Front Med (Lausanne). 2026 May 14;13:1830071. doi: 10.3389/fmed.2026.1830071. eCollection 2026.

ABSTRACT

BACKGROUND: Type 2 diabetes mellitus (T2DM) is increasing rapidly in low- and middle-income countries, including Lao People’s Democratic Republic (Lao PDR). Although behavioral self-management is widely considered essential in diabetes care, evidence linking psychosocial determinants to glycemic outcomes among older adults remains inconsistent.

OBJECTIVE: This study examined the associations between diabetes-related knowledge, attitudes, self-care behaviors, and glycemic control among older adults with T2DM receiving tertiary hospital care in Lao PDR.

METHODS: A cross-sectional study was conducted among 88 adults aged ≥60 years with diagnosed T2DM attending the outpatient diabetes clinic at Setthathirath Hospital in Vientiane Capital. Structured interviews were used to assess diabetes knowledge, attitudes, and self-care practices. Glycemic control was defined as HbA1c < 7%. Pearson correlation and multivariable regression analyses were performed to examine associations between psychosocial factors and glycemic outcomes.

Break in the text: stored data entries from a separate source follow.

/-- Averages of the Raman channel (11 R243, R248 to R250). -/
def Obligations.RamanAverages : Prop :=
  ∀ s : State,
    (∀ corrupt : List Nat,
      let d := if s.dts.complete = [] ∧ s.dtsOver then s.dts.close s.conf else s.dts
      (s.dts.running = false ∨ d.complete = [] → Leaves (.dtsAverageEnd corrupt) s s) ∧
      (s.dts.running = true → ∀ (r : DtsRun) (l : List DtsRun), d.complete = r :: l →
        let w : State := { s with dts := { d with complete := l } }
        (r.nUsed = 0 → Leaves (.dtsAverageEnd corrupt) s { w with dts := { w.dts with empty := satAdd 16 w.dts.empty 1 } }) ∧
        (r.nUsed ≠ 0 →
          let a := dtsEvaluate w r corrupt
          let c := r.cfg
          let eighth (acc : SMap Nat) : Nat := (roundEven (8 * darkSum acc c) (r.nUsed * c.darkLen)).toNat % 65536
          let u : State := { w with dts := { w.dts with
            lnc := a.lnc, coilHeld := a.coilHeld, lastAvg := r.avg % 2 ^ 32
            tref := if a.tref.2 = 0 then -32768 else roundEven a.tref.1 a.tref.2
            bgAs := eighth r.accAs, bgSt := eighth r.accSt, readings := w.dts.readings.filter fun x => decide (r.lastG0 < x.1)
            corrupt := satAdd 16 w.dts.corrupt (corrupt.filter fun i => decide (i < c.pDts)).length
            int := (w.dts.int.raise 0).raiseIf a.coilHeld 1 } }
          let v : State := u.sendRing (.dtsTrace a.avg a.sent)
          let found := v.dts.partner.find? fun p => p.1 == a.avg
          (s.dualEnded = false → Leaves (.dtsAverageEnd corrupt) s (dtsRows u a .single)) ∧
          (s.dualEnded = true → found = none →
            Leaves (.dtsAverageEnd corrupt) s { v with dts := { v.dts with waits := v.dts.waits ++ [a] } }) ∧
          (s.dualEnded = true → ∀ p, found = some p → Leaves (.dtsAverageEnd corrupt) s
            (dtsRows { v with dts := { v.dts with partner := v.dts.partner.filter fun q => decide (a.avg < q.1) } } a (.dual p.2)))))) ∧
    (∀ (rh : RingHdr) (avg : Nat) (lnR : List (Option Int)),
      s.inRing = true → rh.crcOk = true → rh.src ≠ s.conf.cascade.rank → rh.dst = s.conf.cascade.rank →
      (s.dualEnded = false → Leaves (.dtsTrace rh avg lnR) s s) ∧
      (s.dualEnded = true → ∀ a, (s.dts.waits.find? fun a => a.avg == avg) = some a → Leaves (.dtsTrace rh avg lnR) s
        (dtsRows { s with dts := { s.dts with waits := s.dts.waits.filter fun b => b.avg != avg } } a (.dual lnR))) ∧
      (s.dualEnded = true → (s.dts.waits.find? fun a => a.avg == avg) = none →
        let next := (s.dts.complete.head?.map DtsRun.avg).getD s.dts.avg
        (avg < next → Leaves (.dtsTrace rh avg lnR) s s) ∧
        (next ≤ avg → Leaves (.dtsTrace rh avg lnR) s { s with dts := { s.dts with partner := s.dts.partner ++ [(avg, lnR)] } }))) ∧
    (s.dts.waits = [] → Leaves .dtsPartnerTimeout s s) ∧
    (∀ a l, s.dts.waits = a :: l →
      let t := dtsRows { s.expire (a.tick + secTicks) with dts := { s.dts with waits := l } } a .fallback
      Leaves .dtsPartnerTimeout s t ∧ t.dts.fallback = satAdd 16 s.dts.fallback 1 ∧ t.dts.int = s.dts.int.raise 2)

/-! ### Zones, records and raw captures -/

/-- Interval decisions and TRIG_OUT (12 R264 to R266). -/
def Obligations.ZoneDecisions : Prop :=
  ∀ s : State,
    (∀ errs : List Nat,
      let t := zoneErrors s errs
      (t.zoneDue = none → Leaves (.zoneIntervalDecision errs) s t) ∧
      (∀ (i : ZInt) (c : ZCfg), t.zoneDue = some (i, c) →
        let best (b : ZBand) : Nat := ((bandLevel i b).map fun x => x.2.1).getD 0
        Leaves (.zoneIntervalDecision errs) s
          ((zoneDecide t i c).2.foldl (fun u x => zoneTrigger u x.1 x.2.1 x.2.2 (best x.2.2)) (zoneDecide t i c).1))) ∧
    zoneErrors s [] = s ∧
    (∀ (i : ZInt) (c : ZCfg), s.zoneDue = some (i, c) ↔ s.zon.ints.head? = some i ∧ zcfgAt s.zon.cfgs i.first = some c ∧
      ∀ b < s.conf.probe.nblocks, b ∈ i.got ∨ s.shedAt i.last b = true ∨
        ∀ z ∈ zoneBands c.zones, ¬ (z.zone.start < 1024 * (b + 1) ∧ 1024 * b < z.zone.start + z.zone.len)) ∧
    (trigOut s).zon.trigouts = satAdd 32 s.zon.trigouts 1 ∧
    (trigOut s).zon.trigMerged = (if s.pads.trigOut then satAdd 16 s.zon.trigMerged 1 else s.zon.trigMerged) ∧
    (trigOut s).pads.trigOut = (!s.standbyRole || s.pads.trigOut) ∧
    Leaves .trigOutPulseEnd s { s with pads := { s.pads with trigOut := false } }

/-- Triggers and segments (13 R274 to R282). -/
def Obligations.TriggersAndSegments : Prop :=
  ∀ s : State,
    (∀ m : TdcIn,
      let e := s.tdcEdge 2 m
      (e.2.instant = none → Leaves (.trigInEdge m) s e.1) ∧
      (∀ x, e.2.instant = some x → Leaves (.trigInEdge m) s
        (trigger e.1 1 { tT := tsOf48 x, arrival := e.1.arrival, pos := e.1.conf.acq.pad.recStart, npos := e.1.conf.acq.pad.recLen,
                         seq := 0xFFFFFFFF, zone := 0xFFFF }).1)) ∧
    (∀ (n : Nat) (t : Trigger),
      let u : State := { s with acq := { s.acq with triggers := satAdd 32 s.acq.triggers 1 } }
      ((s.conf.acq.src n).en ≠ 1 ∨ (n ≠ 2 ∧ s.acq.running = false) → trigger s n t = (u, .disabled)) ∧
      ((s.conf.acq.src n).en = 1 → n = 2 ∨ s.acq.running = true → trigger s n t = takeTrigger u n t)) ∧
    (∀ (n : Nat) (t : Trigger),
      let u := closeSegment s n t.arrival
      (∀ seg, (u.acq.src n).seg = some seg → takeTrigger s n t = (rawTrigger (mergeTrigger u n seg t) n t, .merged seg.recId)) ∧
      ((u.acq.src n).seg = none →
        (∀ h, Hold.judge (u.acq.src n).hold t.arrival = some h → takeTrigger s n t = (holdOff u n h, .heldOff)) ∧
        (Hold.judge (u.acq.src n).hold t.arrival = none →
          let o := openSegment { u with acq := u.acq.setSrc n { u.acq.src n with hold := none } } n t
          takeTrigger s n t = (rawTrigger o.1 n t, o.2)))) ∧
    (∀ (n : Nat) (lost dram : List Nat),
      let t := resolveTriggers s
      ((t.acq.src n).seg = none → Leaves (.recordRowCopy n lost dram) s t) ∧
      (∀ seg, (t.acq.src n).seg = some seg →
        (seg.kT = none → Leaves (.recordRowCopy n lost dram) s t) ∧
        (∀ k, seg.kT = some k →
          (seg.n ≤ seg.rows.length → seg.done = false → Leaves (.recordRowCopy n lost dram) s t) ∧
          (seg.n ≤ seg.rows.length → ∀ e, seg.endTick = some e → seg.merges = [] →
            Leaves (.recordRowCopy n lost dram) s (finishSegment (t.expire e) n seg false)) ∧
          (seg.rows.length < seg.n → t.copyRow seg k false lost dram = none → Leaves (.recordRowCopy n lost dram) s t) ∧
          (seg.rows.length < seg.n → ∀ seg' m, t.copyRow seg k false lost dram = some (seg', m) →
            Leaves (.recordRowCopy n lost dram) s { t with mem := m, acq := t.acq.setSrc n { t.acq.src n with seg := some { seg' with
              modflags := seg'.modflags ||| t.modflags, endTick := if seg'.n ≤ seg'.rows.length then some t.tim.tick else none } } }))))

RESULTS: A total of 19.3% of participants achieved glycemic control (HbA1c < 7%), with a mean HbA1c level of 9.03 ± 2.47%, indicating generally poor glycemic control. Diabetes knowledge levels were low, with 98.9% of participants classified as having low knowledge. Attitudes toward diabetes management were predominantly low (60.2%), while overall self-care behaviors were largely moderate (83.0%). Pearson correlation analysis showed no statistically significant associations between knowledge (r = -0.134, p = 0.213), attitudes (r = 0.108, p = 0.318), or self-care behaviors (r = 0.046, p = 0.671) and HbA1c levels. Multivariable regression analysis likewise identified no significant predictors of glycemic control.

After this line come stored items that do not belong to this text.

-- ==== Sys2Proof/Laws/GuardHost.lean ====
section
/-! SUPPORT. For each operation of start-up, keys, the register map and the remaining commands: what it does to
`State.guard`: nothing (`_guard`), or a change that keeps the rules (`_keeps`). -/

namespace Sys2Proof.Machine

set_option linter.unusedTactic false
set_option linter.unreachableTactic false
set_option linter.unnecessarySeqFocus false
set_option linter.unusedVariables false
set_option linter.unusedSimpArgs false

/-! ### Operations of Machine/Boot.lean -/

theorem State.modCfg_guard (s : State) (f : CfgB → CfgB) :
    (State.modCfg s f).guard = s.guard := by
  rfl

theorem State.modOpt_guard (s : State) (f : OptBytes → OptBytes) :
    (State.modOpt s f).guard = s.guard := by
  rfl

theorem railsGood_keeps (s : State) : Keeps s (railsGood s) := by
  unfold railsGood
  split
  · exact Keeps.refl s
  · rename_i h
    simp only [not_or, not_not] at h
    exact Keeps.phase rfl (by simp [h.1])

theorem pllLock_keeps (s : State) (e : Nat) : Keeps s (pllLock s e) := by
  unfold pllLock
  split
  · exact Keeps.refl s
  · rename_i h
    simp only [not_or, not_not] at h
    exact Keeps.phase rfl (by simp [h.1])

theorem fallBack_guard (s : State) :
    (fallBack s).guard = s.guard := by
  unfold fallBack
  (repeat' split) <;> rfl

theorem trialFailed_guard (s : State) (unit tries : Nat) :
    (trialFailed s unit tries).guard = s.guard := by
  unfold trialFailed
  grind [State.guard, State.log_guard, State.modCfg_guard, fallBack_guard]

theorem selectFirmware_guard (s : State) :
    (selectFirmware s).guard = s.guard := by
  unfold selectFirmware
  grind [State.guard, State.modCfg_guard, State.modOpt_guard, fallBack_guard, trialFailed_guard]

theorem clearRetained_guard (s : State) (l : List Nat) :
    (clearRetained s l).guard = s.guard := by
  unfold clearRetained
  extract_lets t
  have ht : t.guard = s.guard := foldl_guard _ (fun s a => by split <;> first | rfl | exact (State.log_guard _ _ _ _ _).trans rfl) l s
  clear_value t
  split
  · exact (show _ = _ from rfl).trans ht
  · exact ht

theorem coreStart_keeps (s : State) (l : List Nat) : Keeps s (coreStart s l) := by
  unfold coreStart
  split
  · exact Keeps.refl s
  · rename_i h
    simp only [not_not] at h
    have g : (selectFirmware (clearRetained s l)).guard = s.guard := (selectFirmware_guard _).trans (clearRetained_guard s l)
    refine (Keeps.of_guard g).trans (Keeps.phase rfl ?_)
    have : (selectFirmware (clearRetained s l)).pwr.phase = s.pwr.phase := congrArg Guard.phase g
    simp [this, h]

theorem State.setRej_guard (s : State) (slot : Nat) (r : Rej) :
    (State.setRej s slot r).guard = s.guard := by
  rfl

theorem Keeps.quiet {s t : State} (hf : t.fuses = s.fuses) (h1 : t.pads = s.pads) (h2 : t.prb = s.prb) (h3 : t.sec = s.sec)
    (hd : t.mem.data = s.mem.data) (ha : s.prb.arm = .off) : Keeps s t := by
  refine Keeps.mk' hf fun o => ?_
  obtain ⟨a1, a2, a3, a4, a5, a6, a7, a8, a9, a0⟩ := o
  simp only [State.guard, Guard.emits, h1, h2, h3, hf, hd] at *
  constructor <;> grind [Guard.emits]

theorem bootGolden_keeps (s : State) (ha : s.prb.arm = .off) : Keeps s (bootGolden s) := by
  unfold bootGolden
  dsimp only
  refine Keeps.trans ?_ (Keeps.of_guard (State.log_guard _ _ _ _ _))
  exact Keeps.quiet rfl rfl rfl rfl rfl ha

theorem rejectSlot_keeps (s : State) (slot : Nat) (r : Rej) (ha : s.prb.arm = .off) : Keeps s (rejectSlot s slot r) := by
  unfold rejectSlot
  lift_lets
  intro s1 s2 p s3 s4
  have g2 : s2.guard = s.guard := (State.log_guard _ _ _ _ _).trans (State.setRej_guard _ _ _)
  have g3 : s3.guard = s.guard := by
    simp only [s3]
    split
    · exact (trialFailed_guard _ _ _).trans ((State.modOpt_guard _ _).trans g2)
    · exact g2
  have g4 : s4.guard = s.guard := (State.modCfg_guard _ _).trans ((fallBack_guard _).trans g3)
  have a4 : s4.prb.arm = .off := (congrArg Guard.arm g4).trans ha
  split
  · exact (Keeps.of_guard g4).trans (modPwr_idle _ _ a4)
  · exact (Keeps.of_guard g4).trans (bootGolden_keeps _ a4)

CONCLUSION: Despite substantial psychosocial vulnerabilities, no statistically significant associations between psychosocial factors and glycemic control were observed in this sample. These findings may indicate a potential mismatch between psychosocial factors and glycemic outcomes; however, this interpretation should be approached with caution, given the study’s methodological limitations. Further research with larger samples and longitudinal designs is needed to better understand these relationships. This study contributes context-specific evidence from Lao PDR to the limited literature on psychosocial determinants of diabetes management in low- and middle-income countries.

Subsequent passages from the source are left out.